/---

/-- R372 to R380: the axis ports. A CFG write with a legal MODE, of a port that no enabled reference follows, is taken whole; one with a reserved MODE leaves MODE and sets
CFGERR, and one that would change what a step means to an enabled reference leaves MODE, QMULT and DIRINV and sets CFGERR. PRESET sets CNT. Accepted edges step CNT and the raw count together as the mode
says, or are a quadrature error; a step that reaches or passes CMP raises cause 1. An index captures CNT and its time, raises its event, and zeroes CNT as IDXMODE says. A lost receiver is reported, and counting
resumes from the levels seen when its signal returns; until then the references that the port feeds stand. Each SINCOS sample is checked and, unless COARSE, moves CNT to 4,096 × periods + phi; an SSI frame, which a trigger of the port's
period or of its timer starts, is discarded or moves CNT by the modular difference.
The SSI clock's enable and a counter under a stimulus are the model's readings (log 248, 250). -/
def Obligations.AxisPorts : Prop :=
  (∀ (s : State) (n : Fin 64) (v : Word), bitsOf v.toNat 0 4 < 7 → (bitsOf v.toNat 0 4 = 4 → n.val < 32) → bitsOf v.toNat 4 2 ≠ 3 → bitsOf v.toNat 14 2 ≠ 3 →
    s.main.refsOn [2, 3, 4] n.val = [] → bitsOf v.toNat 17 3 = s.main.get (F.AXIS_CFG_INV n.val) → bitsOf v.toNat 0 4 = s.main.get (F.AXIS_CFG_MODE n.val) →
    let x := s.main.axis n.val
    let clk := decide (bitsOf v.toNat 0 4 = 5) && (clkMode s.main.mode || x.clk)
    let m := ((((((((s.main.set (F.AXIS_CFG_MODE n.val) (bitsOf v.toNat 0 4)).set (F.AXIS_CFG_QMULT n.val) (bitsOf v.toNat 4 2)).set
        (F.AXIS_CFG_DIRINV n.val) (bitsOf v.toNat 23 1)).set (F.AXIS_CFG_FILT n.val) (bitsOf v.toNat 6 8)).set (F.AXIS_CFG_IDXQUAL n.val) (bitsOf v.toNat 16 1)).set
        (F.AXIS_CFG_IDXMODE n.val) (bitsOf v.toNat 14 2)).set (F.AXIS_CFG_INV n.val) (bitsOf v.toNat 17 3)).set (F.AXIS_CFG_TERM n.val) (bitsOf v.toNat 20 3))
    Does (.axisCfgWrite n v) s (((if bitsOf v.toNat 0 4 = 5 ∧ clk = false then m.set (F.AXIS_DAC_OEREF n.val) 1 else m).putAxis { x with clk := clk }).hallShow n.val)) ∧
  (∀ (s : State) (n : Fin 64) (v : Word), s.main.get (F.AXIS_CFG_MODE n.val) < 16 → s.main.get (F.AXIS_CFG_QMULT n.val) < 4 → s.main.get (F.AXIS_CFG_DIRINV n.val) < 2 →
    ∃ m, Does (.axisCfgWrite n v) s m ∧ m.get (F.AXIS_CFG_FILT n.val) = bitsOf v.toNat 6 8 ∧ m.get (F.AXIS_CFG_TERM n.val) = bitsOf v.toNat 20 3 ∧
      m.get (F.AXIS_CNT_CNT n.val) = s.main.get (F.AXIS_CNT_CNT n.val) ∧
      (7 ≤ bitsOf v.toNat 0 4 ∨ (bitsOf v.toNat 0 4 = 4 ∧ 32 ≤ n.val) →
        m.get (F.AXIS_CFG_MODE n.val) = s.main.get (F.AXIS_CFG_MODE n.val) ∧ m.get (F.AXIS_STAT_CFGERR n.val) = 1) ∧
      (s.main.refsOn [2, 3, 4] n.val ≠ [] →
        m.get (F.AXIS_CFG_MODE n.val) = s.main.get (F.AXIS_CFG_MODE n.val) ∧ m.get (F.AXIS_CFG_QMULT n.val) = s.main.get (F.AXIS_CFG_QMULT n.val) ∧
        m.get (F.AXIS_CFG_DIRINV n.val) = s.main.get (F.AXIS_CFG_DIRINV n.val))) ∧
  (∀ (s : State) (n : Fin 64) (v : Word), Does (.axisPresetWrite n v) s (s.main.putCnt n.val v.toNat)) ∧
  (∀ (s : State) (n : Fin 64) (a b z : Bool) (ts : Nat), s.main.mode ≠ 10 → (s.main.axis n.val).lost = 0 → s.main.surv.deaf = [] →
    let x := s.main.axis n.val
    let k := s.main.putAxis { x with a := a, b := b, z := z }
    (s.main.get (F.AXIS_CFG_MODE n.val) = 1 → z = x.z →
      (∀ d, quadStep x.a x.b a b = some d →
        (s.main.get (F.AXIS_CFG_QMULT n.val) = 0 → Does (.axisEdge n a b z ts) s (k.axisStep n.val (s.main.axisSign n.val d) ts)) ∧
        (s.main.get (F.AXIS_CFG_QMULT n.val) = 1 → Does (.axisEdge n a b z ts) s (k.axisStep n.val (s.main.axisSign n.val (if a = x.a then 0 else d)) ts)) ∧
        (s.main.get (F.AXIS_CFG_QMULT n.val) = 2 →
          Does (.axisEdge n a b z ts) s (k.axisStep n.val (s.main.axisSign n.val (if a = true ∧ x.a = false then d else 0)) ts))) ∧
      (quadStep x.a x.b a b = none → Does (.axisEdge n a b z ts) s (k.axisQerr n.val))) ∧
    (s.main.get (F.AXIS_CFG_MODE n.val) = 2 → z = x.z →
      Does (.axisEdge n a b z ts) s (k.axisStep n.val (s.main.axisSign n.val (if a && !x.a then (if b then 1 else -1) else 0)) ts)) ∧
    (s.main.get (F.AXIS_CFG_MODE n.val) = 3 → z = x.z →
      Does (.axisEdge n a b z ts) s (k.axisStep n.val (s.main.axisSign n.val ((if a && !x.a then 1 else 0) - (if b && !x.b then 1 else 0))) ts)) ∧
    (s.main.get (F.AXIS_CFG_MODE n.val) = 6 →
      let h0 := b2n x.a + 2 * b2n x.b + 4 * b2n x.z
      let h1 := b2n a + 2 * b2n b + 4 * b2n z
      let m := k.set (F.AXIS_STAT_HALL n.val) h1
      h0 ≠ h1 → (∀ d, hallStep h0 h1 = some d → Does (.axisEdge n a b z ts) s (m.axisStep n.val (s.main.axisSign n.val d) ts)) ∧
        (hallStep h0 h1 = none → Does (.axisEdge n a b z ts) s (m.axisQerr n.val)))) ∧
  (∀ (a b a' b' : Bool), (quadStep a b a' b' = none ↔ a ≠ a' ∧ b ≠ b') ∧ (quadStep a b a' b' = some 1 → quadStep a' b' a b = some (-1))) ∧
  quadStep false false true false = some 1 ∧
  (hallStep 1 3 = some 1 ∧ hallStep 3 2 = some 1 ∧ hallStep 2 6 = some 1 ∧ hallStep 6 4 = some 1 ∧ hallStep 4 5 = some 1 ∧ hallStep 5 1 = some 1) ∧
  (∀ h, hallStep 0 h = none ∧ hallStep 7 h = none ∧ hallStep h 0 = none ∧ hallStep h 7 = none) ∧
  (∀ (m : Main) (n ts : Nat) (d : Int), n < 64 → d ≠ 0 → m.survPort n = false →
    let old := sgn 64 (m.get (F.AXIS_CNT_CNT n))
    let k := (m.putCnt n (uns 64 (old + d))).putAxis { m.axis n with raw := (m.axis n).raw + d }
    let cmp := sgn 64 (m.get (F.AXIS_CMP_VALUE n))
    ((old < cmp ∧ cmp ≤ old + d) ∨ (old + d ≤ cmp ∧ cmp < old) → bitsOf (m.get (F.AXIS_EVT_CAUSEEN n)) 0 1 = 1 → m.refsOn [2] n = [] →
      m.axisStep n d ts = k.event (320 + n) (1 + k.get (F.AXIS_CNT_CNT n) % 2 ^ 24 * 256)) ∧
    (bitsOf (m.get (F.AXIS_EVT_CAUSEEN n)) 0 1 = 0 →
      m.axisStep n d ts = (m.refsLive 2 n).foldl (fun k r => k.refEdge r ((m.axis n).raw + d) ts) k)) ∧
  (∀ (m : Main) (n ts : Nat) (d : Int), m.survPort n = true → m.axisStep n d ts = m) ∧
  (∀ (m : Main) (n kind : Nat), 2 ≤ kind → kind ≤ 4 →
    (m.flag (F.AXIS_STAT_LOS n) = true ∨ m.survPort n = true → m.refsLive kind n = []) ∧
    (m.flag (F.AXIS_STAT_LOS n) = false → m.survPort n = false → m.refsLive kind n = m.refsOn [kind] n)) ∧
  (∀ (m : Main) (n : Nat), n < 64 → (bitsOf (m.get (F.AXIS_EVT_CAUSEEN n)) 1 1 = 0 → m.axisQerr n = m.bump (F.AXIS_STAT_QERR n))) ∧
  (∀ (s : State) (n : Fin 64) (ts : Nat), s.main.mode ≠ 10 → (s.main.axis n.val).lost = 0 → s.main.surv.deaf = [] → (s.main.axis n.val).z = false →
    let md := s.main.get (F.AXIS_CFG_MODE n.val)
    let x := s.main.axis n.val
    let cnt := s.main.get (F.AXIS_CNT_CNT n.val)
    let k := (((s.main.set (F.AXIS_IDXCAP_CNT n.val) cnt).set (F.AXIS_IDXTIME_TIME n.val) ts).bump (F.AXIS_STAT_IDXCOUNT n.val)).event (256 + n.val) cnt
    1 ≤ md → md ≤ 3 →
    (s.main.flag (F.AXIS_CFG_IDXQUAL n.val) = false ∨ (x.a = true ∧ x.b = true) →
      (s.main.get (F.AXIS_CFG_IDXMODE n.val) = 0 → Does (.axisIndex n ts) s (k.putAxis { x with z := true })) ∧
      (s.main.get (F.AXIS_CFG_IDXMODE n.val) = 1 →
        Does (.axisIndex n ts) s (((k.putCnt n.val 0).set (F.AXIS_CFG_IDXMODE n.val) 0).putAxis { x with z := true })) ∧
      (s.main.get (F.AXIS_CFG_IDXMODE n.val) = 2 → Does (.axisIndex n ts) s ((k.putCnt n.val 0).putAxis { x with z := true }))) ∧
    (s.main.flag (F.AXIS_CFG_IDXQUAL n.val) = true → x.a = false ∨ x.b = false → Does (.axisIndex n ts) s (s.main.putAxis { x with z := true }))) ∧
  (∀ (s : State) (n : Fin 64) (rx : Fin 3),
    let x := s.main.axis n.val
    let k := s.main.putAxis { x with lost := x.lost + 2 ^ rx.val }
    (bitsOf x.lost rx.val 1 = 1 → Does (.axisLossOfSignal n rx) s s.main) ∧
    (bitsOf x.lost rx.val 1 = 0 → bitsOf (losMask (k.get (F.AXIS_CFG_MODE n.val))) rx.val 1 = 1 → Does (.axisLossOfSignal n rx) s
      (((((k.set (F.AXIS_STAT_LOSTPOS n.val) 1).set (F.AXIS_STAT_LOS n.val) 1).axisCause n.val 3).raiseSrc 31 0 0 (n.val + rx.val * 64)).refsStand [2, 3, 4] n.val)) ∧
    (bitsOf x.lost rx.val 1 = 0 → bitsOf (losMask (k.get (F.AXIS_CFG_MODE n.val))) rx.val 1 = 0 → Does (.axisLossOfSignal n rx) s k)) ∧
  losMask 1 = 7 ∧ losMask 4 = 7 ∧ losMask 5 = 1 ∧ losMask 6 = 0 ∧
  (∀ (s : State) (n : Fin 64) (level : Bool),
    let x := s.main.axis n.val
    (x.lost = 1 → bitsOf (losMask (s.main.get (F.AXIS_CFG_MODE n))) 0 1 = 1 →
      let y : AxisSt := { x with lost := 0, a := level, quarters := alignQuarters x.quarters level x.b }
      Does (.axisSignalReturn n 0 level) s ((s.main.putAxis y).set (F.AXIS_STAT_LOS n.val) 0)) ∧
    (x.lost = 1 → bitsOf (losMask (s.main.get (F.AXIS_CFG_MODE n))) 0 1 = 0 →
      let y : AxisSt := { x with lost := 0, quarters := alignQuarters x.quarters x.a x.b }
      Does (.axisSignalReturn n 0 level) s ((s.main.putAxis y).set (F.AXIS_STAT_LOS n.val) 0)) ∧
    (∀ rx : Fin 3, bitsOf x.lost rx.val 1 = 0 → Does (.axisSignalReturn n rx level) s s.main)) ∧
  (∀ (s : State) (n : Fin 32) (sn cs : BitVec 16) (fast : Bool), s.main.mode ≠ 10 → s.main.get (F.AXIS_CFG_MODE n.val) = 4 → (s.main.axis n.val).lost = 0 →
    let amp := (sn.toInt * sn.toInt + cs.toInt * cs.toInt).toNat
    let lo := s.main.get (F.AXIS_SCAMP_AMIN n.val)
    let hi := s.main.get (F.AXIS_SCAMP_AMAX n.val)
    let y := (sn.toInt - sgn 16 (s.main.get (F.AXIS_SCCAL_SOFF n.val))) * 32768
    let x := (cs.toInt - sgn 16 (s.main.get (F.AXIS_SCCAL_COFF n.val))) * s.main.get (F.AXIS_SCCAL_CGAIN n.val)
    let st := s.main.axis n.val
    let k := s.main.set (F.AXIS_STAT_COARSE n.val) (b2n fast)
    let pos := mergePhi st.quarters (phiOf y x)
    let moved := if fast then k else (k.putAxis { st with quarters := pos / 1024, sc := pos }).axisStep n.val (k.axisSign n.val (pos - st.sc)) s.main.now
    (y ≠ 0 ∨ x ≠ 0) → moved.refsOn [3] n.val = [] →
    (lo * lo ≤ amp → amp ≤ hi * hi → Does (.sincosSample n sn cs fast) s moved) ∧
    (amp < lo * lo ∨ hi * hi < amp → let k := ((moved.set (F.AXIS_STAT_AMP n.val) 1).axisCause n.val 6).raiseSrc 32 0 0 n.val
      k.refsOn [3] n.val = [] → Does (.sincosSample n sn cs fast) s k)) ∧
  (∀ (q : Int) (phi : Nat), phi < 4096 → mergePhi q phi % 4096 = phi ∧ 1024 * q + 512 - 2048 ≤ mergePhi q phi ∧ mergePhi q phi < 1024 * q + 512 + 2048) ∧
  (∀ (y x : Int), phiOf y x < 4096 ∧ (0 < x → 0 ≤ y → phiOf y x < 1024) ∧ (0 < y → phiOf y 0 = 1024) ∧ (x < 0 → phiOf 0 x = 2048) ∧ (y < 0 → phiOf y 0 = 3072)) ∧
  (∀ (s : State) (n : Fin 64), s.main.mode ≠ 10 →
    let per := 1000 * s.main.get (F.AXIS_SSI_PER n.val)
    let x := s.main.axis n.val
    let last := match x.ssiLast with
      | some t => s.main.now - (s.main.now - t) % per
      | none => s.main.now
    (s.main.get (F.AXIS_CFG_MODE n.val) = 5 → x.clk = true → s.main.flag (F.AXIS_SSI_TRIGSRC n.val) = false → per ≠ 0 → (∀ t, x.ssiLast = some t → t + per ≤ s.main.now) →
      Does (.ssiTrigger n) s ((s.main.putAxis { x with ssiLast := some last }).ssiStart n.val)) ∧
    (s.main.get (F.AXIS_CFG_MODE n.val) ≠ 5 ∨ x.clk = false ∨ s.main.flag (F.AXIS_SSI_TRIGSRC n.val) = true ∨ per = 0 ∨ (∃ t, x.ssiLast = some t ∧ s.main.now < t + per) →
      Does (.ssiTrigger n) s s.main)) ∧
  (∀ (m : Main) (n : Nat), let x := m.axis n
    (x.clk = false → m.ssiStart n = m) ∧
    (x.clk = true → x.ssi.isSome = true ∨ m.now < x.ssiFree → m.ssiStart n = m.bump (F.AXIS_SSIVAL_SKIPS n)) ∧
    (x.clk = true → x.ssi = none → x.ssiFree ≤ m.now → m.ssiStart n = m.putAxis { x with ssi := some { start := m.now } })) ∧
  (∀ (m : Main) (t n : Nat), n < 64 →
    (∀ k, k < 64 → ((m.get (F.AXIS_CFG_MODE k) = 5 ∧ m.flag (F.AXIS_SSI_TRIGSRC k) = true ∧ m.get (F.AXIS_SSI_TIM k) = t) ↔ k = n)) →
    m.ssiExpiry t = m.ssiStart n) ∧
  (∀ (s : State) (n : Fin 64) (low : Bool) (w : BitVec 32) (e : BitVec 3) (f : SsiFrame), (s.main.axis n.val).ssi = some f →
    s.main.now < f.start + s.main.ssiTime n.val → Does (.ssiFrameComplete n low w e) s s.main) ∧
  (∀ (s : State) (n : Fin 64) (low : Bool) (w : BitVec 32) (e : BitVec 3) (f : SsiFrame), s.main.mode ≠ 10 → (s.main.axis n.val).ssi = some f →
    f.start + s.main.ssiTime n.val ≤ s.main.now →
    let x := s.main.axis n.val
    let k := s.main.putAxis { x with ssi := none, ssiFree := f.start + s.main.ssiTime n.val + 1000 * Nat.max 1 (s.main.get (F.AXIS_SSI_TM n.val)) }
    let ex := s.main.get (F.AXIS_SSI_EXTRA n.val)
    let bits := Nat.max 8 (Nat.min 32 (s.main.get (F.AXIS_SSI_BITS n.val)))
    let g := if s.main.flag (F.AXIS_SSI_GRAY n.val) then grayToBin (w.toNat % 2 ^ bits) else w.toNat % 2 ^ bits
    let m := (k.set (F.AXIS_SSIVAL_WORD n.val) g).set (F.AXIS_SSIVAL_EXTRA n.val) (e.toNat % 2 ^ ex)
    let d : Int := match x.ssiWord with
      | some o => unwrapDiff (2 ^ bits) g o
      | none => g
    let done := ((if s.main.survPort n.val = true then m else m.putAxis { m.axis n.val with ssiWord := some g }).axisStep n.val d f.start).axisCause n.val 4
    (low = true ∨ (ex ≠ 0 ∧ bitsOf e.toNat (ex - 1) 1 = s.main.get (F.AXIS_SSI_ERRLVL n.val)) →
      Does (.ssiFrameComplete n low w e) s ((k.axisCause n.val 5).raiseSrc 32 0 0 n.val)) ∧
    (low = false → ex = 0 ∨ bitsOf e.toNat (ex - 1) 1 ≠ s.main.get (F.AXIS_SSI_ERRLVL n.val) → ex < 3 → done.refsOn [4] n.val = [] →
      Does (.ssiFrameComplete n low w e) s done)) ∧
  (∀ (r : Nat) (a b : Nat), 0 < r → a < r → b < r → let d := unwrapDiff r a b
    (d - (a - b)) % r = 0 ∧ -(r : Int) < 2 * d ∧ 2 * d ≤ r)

\---

■ **Work required**
The only output should be the lines from the one containing "(2 ^ bits) g o" through the final line of the material above, copied exactly.

■ **Exercise answer**
      | some o => unwrapDiff (2 ^ bits) g o
      | none => g
    let done := ((if s.main.survPort n.val = true then m else m.putAxis { m.axis n.val with ssiWord := some g }).axisStep n.val d f.start).axisCause n.val 4
    (low = true ∨ (ex ≠ 0 ∧ bitsOf e.toNat (ex - 1) 1 = s.main.get (F.AXIS_SSI_ERRLVL n.val)) →
      Does (.ssiFrameComplete n low w e) s ((k.axisCause n.val 5).raiseSrc 32 0 0 n.val)) ∧
    (low = false → ex = 0 ∨ bitsOf e.toNat (ex - 1) 1 ≠ s.main.get (F.AXIS_SSI_ERRLVL n.val) → ex < 3 → done.refsOn [4] n.val = [] →
      Does (.ssiFrameComplete n low w e) s done)) ∧
  (∀ (r : Nat) (a b : Nat), 0 < r → a < r → b < r → let d := unwrapDiff r a b
    (d - (a - b)) % r = 0 ∧ -(r : Int) < 2 * d ∧ 2 * d ≤ r)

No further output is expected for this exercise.